L’Enquête Référence (2003) et les entretiens menés dans la commune rurale d’Ampitatafika (Madagascar) dans le cadre du programme 4D de l’IRD révèlent que les individus sont très soudés et solidaires au sein de la famille. Celle-ci est concernée par les relations sociales et économiques interindividuelles, les « liens forts » au sens de Granovetter (1973). La localisation explique en partie cette prépondérance puisque la plupart des résidents d’Ampitatafika se caractérisent par un niveau d’« enracinement » local très fort doublé d’une proximité géographique des membres d’une même famille. Proximités géographique et sociale s’impliquent mutuellement, au contraire de ce qui est observé dans une économie développée (Rallet et Torre 2004).
Une première question se pose alors : quelle est la part et le rôle des liens non familiaux dans le fonctionnement socio-économique de cette communauté rurale ?
D’autre part, il est un aspect du développement concerné au premier plan par le poids de la coutume et des traditions : l’innovation. Celle-ci implique, même à une échelle modeste, à la fois une prise de risque inhérente et une modification temporaire ou définitive des rapports interindividuels provoquée par les investissements, notamment en temps, induits par l’adoption de nouvelles techniques.
D’où les deux autres questions qui doivent être posées : la solidarité familiale représente-t-elle, face au besoin d’innovation, un atout ou une faiblesse ? Quels rôles les liens non familiaux jouent-ils dans la diffusion de connaissances, notamment en matière d’innovation agricole ?

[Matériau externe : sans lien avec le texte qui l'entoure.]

theorem State.pauseDone_steady {fx : Fixed} (s : State) (hs1 : All (Steady fx) s) :
    All (Steady fx) (State.pauseDone s) := by
  unfold State.pauseDone
  repeat' first
    | with_reducible assumption
    | with_reducible apply State.completeRequests_steady
    | with_reducible apply State.selfRefresh_steady
    | with_reducible apply State.complete_steady
    | with_reducible refine All.branch (fun _ => ?_) (fun _ => ?_)
    | with_reducible exact All.none
    | with_reducible exact All.noneFst
    | with_reducible refine All.some ?_
    | with_reducible refine All.someFst ?_
    | (with_reducible refine All.ofFst (by assumption) ?_)
    | (with_reducible refine All.ofSnd (by assumption) ?_)
    | (with_reducible refine All.ofMid (by assumption) ?_)
    | (with_reducible refine All.ofThird (by assumption) ?_)
    | (with_reducible refine All.ofSome (by assumption) ?_)
    | (with_reducible refine All.ofSomeFst (by assumption) ?_)
    | (with_reducible refine All.ofOk (by assumption) ?_)
    | split
    | with_reducible refine All.pair ?_
    | with_reducible refine All.pairSnd ?_
    | with_reducible refine All.mid ?_
    | with_reducible refine All.third ?_
    | fail_if_no_progress (with_reducible refine All.upd ?_ (by rfl) (by rfl) (by rfl) (by rfl) (by rfl))

theorem execCabinetPauseDone_steady {fx : Fixed} (s : State) (hs1 : All (Steady fx) s) :
    All (SteadyAns fx) (execCabinetPauseDone s) := by
  unfold execCabinetPauseDone
  repeat' first
    | with_reducible assumption
    | with_reducible apply State.pauseDone_steady
    | with_reducible refine All.next ?_

theorem State.resumeDone_steady {fx : Fixed} (s : State) (drifts : List (Fin 16 × List Int)) (hs1 : All (Steady fx) s) :
    All (Steady fx) (State.resumeDone s drifts) := by
  unfold State.resumeDone
  repeat' first
    | with_reducible assumption
    | with_reducible apply State.modChan_steady
    | with_reducible apply State.selfRefresh_steady
    | with_reducible apply State.calibrateRanks_steady
    | with_reducible apply State.complete_steady
    | with_reducible apply State.settleCloses_steady
    | with_reducible refine All.branch (fun _ => ?_) (fun _ => ?_)
    | with_reducible exact All.none
    | with_reducible exact All.noneFst
    | with_reducible refine All.some ?_
    | with_reducible refine All.someFst ?_
    | with_reducible refine All.folded ?_ (fun _ _ _ => ?_)
    | (with_reducible refine All.ofFst (by assumption) ?_)
    | (with_reducible refine All.ofSnd (by assumption) ?_)
    | (with_reducible refine All.ofMid (by assumption) ?_)
    | (with_reducible refine All.ofThird (by assumption) ?_)
    | (with_reducible refine All.ofSome (by assumption) ?_)
    | (with_reducible refine All.ofSomeFst (by assumption) ?_)
    | (with_reducible refine All.ofOk (by assumption) ?_)
    | split
    | with_reducible refine All.pair ?_
    | with_reducible refine All.pairSnd ?_
    | with_reducible refine All.mid ?_
    | with_reducible refine All.third ?_
    | intro _ _
    | fail_if_no_progress (with_reducible refine All.upd ?_ (by rfl) (by rfl) (by rfl) (by rfl) (by rfl))

theorem execCabinetResumeDone_steady {fx : Fixed} (drifts : List (Fin 16 × List Int)) (s : State) (hs1 : All (Steady fx) s) :
    All (SteadyAns fx) (execCabinetResumeDone drifts s) := by
  unfold execCabinetResumeDone
  repeat' first
    | with_reducible assumption
    | with_reducible apply State.resumeDone_steady
    | with_reducible refine All.branch (fun _ => ?_) (fun _ => ?_)
    | with_reducible refine All.next ?_

/-! ### Dram -/

theorem State.trainingDone_steady {fx : Fixed} (s : State) (k : Nat) (t : Training) (hs1 : All (Steady fx) s) :
    All (Steady fx) (State.trainingDone s k t) := by
  unfold State.trainingDone
  repeat' first
    | with_reducible assumption
    | with_reducible apply State.modChan_steady
    | with_reducible apply State.chanFail_steady
    | with_reducible refine All.branch (fun _ => ?_) (fun _ => ?_)
    | intro _ _
    | fail_if_no_progress (with_reducible refine All.upd ?_ (by rfl) (by rfl) (by rfl) (by rfl) (by rfl))

theorem execDramTrainingDone_steady {fx : Fixed} (ch : Fin 16) (result : Training) (s : State) (hs1 : All (Steady fx) s) :
    All (SteadyAns fx) (execDramTrainingDone ch result s) := by
  unfold execDramTrainingDone
  repeat' first
    | with_reducible assumption
    | with_reducible apply State.trainingDone_steady
    | with_reducible refine All.next ?_

theorem State.cabinetInitialised_steady {fx : Fixed} (s : State) (hs1 : All (Steady fx) s) :
    All (Steady fx) (State.cabinetInitialised s) := by
  unfold State.cabinetInitialised
  refine All.branch (fun _ => hs1) fun _ => ?_
  have h : All (Steady fx) ((List.range 16).foldl (fun (s : State) k =>
      if (s.chan k).st = .initialising then s.modChan k fun c => { c with st := .inService } else s)
      ({ s with cab := { s.cab with mem := s.cab.mem.filter fun c => s.chanOut (chanOf c.1), bad := [] } } : State)) := by
    refine All.folded ?_ fun s k h => All.branch (fun _ => State.modChan_steady _ _ _ h) fun _ => h
    exact All.updWf hs1 rfl (Memory.wf_filter _ hs1.cabWf) hs1.scratchWf hs1.hostWf hs1.peerWf
  exact (fun t (ht : All (Steady fx) t) => (All.upd ht rfl rfl rfl rfl rfl : All (Steady fx) ({ t with
      cab := { t.cab with initialising := false, paused := false }
      boot := { t.boot with cabinetReady := true, phase := if t.boot.done then 10 else 9 } } : State))) _ h

theorem execCabinetInitialised_steady {fx : Fixed} (s : State) (hs1 : All (Steady fx) s) :
    All (SteadyAns fx) (execCabinetInitialised s) := by
  unfold execCabinetInitialised
  repeat' first
    | with_reducible assumption
    | with_reducible apply State.cabinetInitialised_steady
    | with_reducible refine All.next ?_

theorem State.dramRefresh_steady {fx : Fixed} (s : State) (k : Nat) (drift : List Int) (hs1 : All (Steady fx) s) :
    All (Steady fx) (State.dramRefresh s k drift) := by
  unfold State.dramRefresh
  repeat' first
    | with_reducible assumption
    | with_reducible apply State.modChan_steady
    | with_reducible apply State.selfRefresh_steady
    | with_reducible refine All.branch (fun _ => ?_) (fun _ => ?_)

theorem execDramRefresh_steady {fx : Fixed} (ch : Fin 16) (drift : List Int) (s : State) (hs1 : All (Steady fx) s) :
    All (SteadyAns fx) (execDramRefresh ch drift s) := by
  unfold execDramRefresh
  repeat' first
    | with_reducible assumption
    | with_reducible apply State.dramRefresh_steady
    | with_reducible refine All.next ?_

theorem State.uncorrectable_steady {fx : Fixed} (s : State) (a : Nat) (hs1 : All (Steady fx) s) :
    All (Steady fx) (State.uncorrectable s a) := by
  unfold State.uncorrectable
  repeat' first
    | with_reducible assumption
    | with_reducible apply State.modChan_steady
    | with_reducible apply State.raise_steady
    | with_reducible apply State.chanFail_steady
    | with_reducible refine All.branch (fun _ => ?_) (fun _ => ?_)
    | intro _ _
    | fail_if_no_progress (with_reducible refine All.upd ?_ (by rfl) (by rfl) (by rfl) (by rfl) (by rfl))

theorem State.eccRead_steady {fx : Fixed} (s : State) (a devices : Nat) (hs1 : All (Steady fx) s) :
    All (Steady fx) (State.eccRead s a devices) := by
  unfold State.eccRead
  repeat' first
    | with_reducible assumption
    | with_reducible apply State.modChan_steady
    | with_reducible apply State.uncorrectable_steady
    | with_reducible refine All.branch (fun _ => ?_) (fun _ => ?_)
    | (with_reducible refine All.ofFst (by assumption) ?_)
    | (with_reducible refine All.ofSnd (by assumption) ?_)
    | (with_reducible refine All.ofMid (by assumption) ?_)
    | (with_reducible refine All.ofThird (by assumption) ?_)
    | (with_reducible refine All.ofSome (by assumption) ?_)
    | (with_reducible refine All.ofSomeFst (by assumption) ?_)
    | (with_reducible refine All.ofOk (by assumption) ?_)
    | split
    | (dsimp only; split)
    | intro _ _
    | fail_if_no_progress (with_reducible refine All.upd ?_ (by rfl) (by rfl) (by rfl) (by rfl) (by rfl))

theorem State.dramRead_steady {fx : Fixed} (s : State) (a devices : Nat) (hs1 : All (Steady fx) s) :
    All (Steady fx) (State.dramRead s a devices) := by
  unfold State.dramRead
  repeat' first
    | with_reducible assumption
    | with_reducible apply State.tick_steady
    | with_reducible apply State.selfRefresh_steady
    | with_reducible apply State.eccRead_steady
    | with_reducible refine All.branch (fun _ => ?_) (fun _ => ?_)

theorem execDramUncorrectable_steady {fx : Fixed} (unit : BitVec 36) (devices : Nat) (s : State) (hs1 : All (Steady fx) s) :
    All (SteadyAns fx) (execDramUncorrectable unit devices s) := by
  unfold execDramUncorrectable
  repeat' first
    | with_reducible assumption
    | with_reducible apply State.dramRead_steady
    | with_reducible refine All.branch (fun _ => ?_) (fun _ => ?_)
    | with_reducible refine All.next ?_

theorem State.patrolScrub_steady {fx : Fixed} (s : State) (k devices : Nat) (hs1 : All (Steady fx) s) :
    All (Steady fx) (State.patrolScrub s k devices) := by
  unfold State.patrolScrub
  repeat' first
    | with_reducible assumption
    | with_reducible apply State.modChan_steady
    | with_reducible apply State.selfRefresh_steady
    | with_reducible apply State.eccRead_steady
    | with_reducible refine All.branch (fun _ => ?_) (fun _ => ?_)

theorem execPatrolScrub_steady {fx : Fixed} (ch : Fin 16) (devices : Nat) (s : State) (hs1 : All (Steady fx) s) :
    All (SteadyAns fx) (execPatrolScrub ch devices s) := by
  unfold execPatrolScrub
  repeat' first
    | with_reducible assumption
    | with_reducible apply State.patrolScrub_steady
    | with_reducible refine All.branch (fun _ => ?_) (fun _ => ?_)
    | with_reducible refine All.next ?_

/-! ### HostOps -/

theorem State.cabTouch_steady {fx : Fixed} (s : State) (src a n : Nat) (hs1 : All (Steady fx) s) :
    All (Steady fx) (State.cabTouch s src a n) := by
  unfold State.cabTouch
  repeat' first
    | with_reducible assumption
    | with_reducible apply State.request_steady
    | with_reducible apply State.tick_steady
    | with_reducible apply State.uncorrectable_steady
    | with_reducible refine All.branch (fun _ => ?_) (fun _ => ?_)
    | with_reducible refine All.folded ?_ (fun _ _ _ => ?_)

theorem State.d0Read_steady {fx : Fixed} (s : State) (a : Nat) (hs1 : All (Steady fx) s) :
    All (SteadyFst fx) (State.d0Read s a) := by
  unfold State.d0Read
  repeat' first
    | with_reducible assumption
    | with_reducible apply State.cabTouch_steady
    | with_reducible refine All.branch (fun _ => ?_) (fun _ => ?_)
    | with_reducible refine All.pair ?_

theorem State.markDamaged_steady {fx : Fixed} (s : State) (block : Nat) (hs1 : All (Steady fx) s) :
    All (Steady fx) (State.markDamaged s block) := by
  unfold State.markDamaged
  repeat' first
    | with_reducible assumption
    | with_reducible apply State.tick_steady
    | with_reducible apply State.occur_steady
    | with_reducible refine All.branch (fun _ => ?_) (fun _ => ?_)
    | with_reducible refine All.pair ?_
    | with_reducible refine All.pairSnd ?_
    | with_reducible refine All.mid ?_
    | with_reducible refine All.third ?_
    | intro _ _
    | fail_if_no_progress (with_reducible refine All.upd ?_ (by rfl) (by rfl) (by rfl) (by rfl) (by rfl))

theorem State.readMaster_steady {fx : Fixed} (s : State) (code gen idx : Nat) (hs1 : All (Steady fx) s) :
    All (SteadyFst fx) (State.readMaster s code gen idx) := by
  unfold State.readMaster
  repeat' first
    | with_reducible assumption
    | with_reducible apply State.d0Read_steady
    | with_reducible apply State.markDamaged_steady
    | with_reducible refine All.branch (fun _ => ?_) (fun _ => ?_)
    | with_reducible exact All.none
    | with_reducible exact All.noneFst
    | with_reducible refine All.some ?_
    | with_reducible refine All.someFst ?_
    | (with_reducible apply All.fst; first | with_reducible assumption | with_reducible apply State.d0Read_steady)
    | with_reducible refine All.pair ?_

theorem State.issueRead_steady {fx : Fixed} (s : State) (fn : Nat) (why : ReadFor) (hs1 : All (Steady fx) s) :
    All (Steady fx) (State.issueRead s fn why) := by
  unfold State.issueRead
  repeat' first
    | with_reducible assumption
    | (dsimp only; split)
    | intro _ _
    | fail_if_no_progress (with_reducible refine All.upd ?_ (by rfl) (by rfl) (by rfl) (by rfl) (by rfl))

La première section décrit quelques concepts théoriques attachés aux réseaux sociaux. Une deuxième section s’attache à préciser la notion de proximité interindividuelle telle qu’elle est révélée par l’Enquête Référence du programme 4D, en détaillant les concepts de famille, voisins et amis. La troisième section est consacrée au rôle des cérémonies dans le renforcement des liens, tandis que la quatrième s’intéresse aux mécanismes d’entraide et à la réciprocité qu’ils mettent en jeu. La dernière section, enfin, tente de définir la relation entre la nature des liens communautaires et la gestion du risque dans le cas de l’adoption d’une innovation.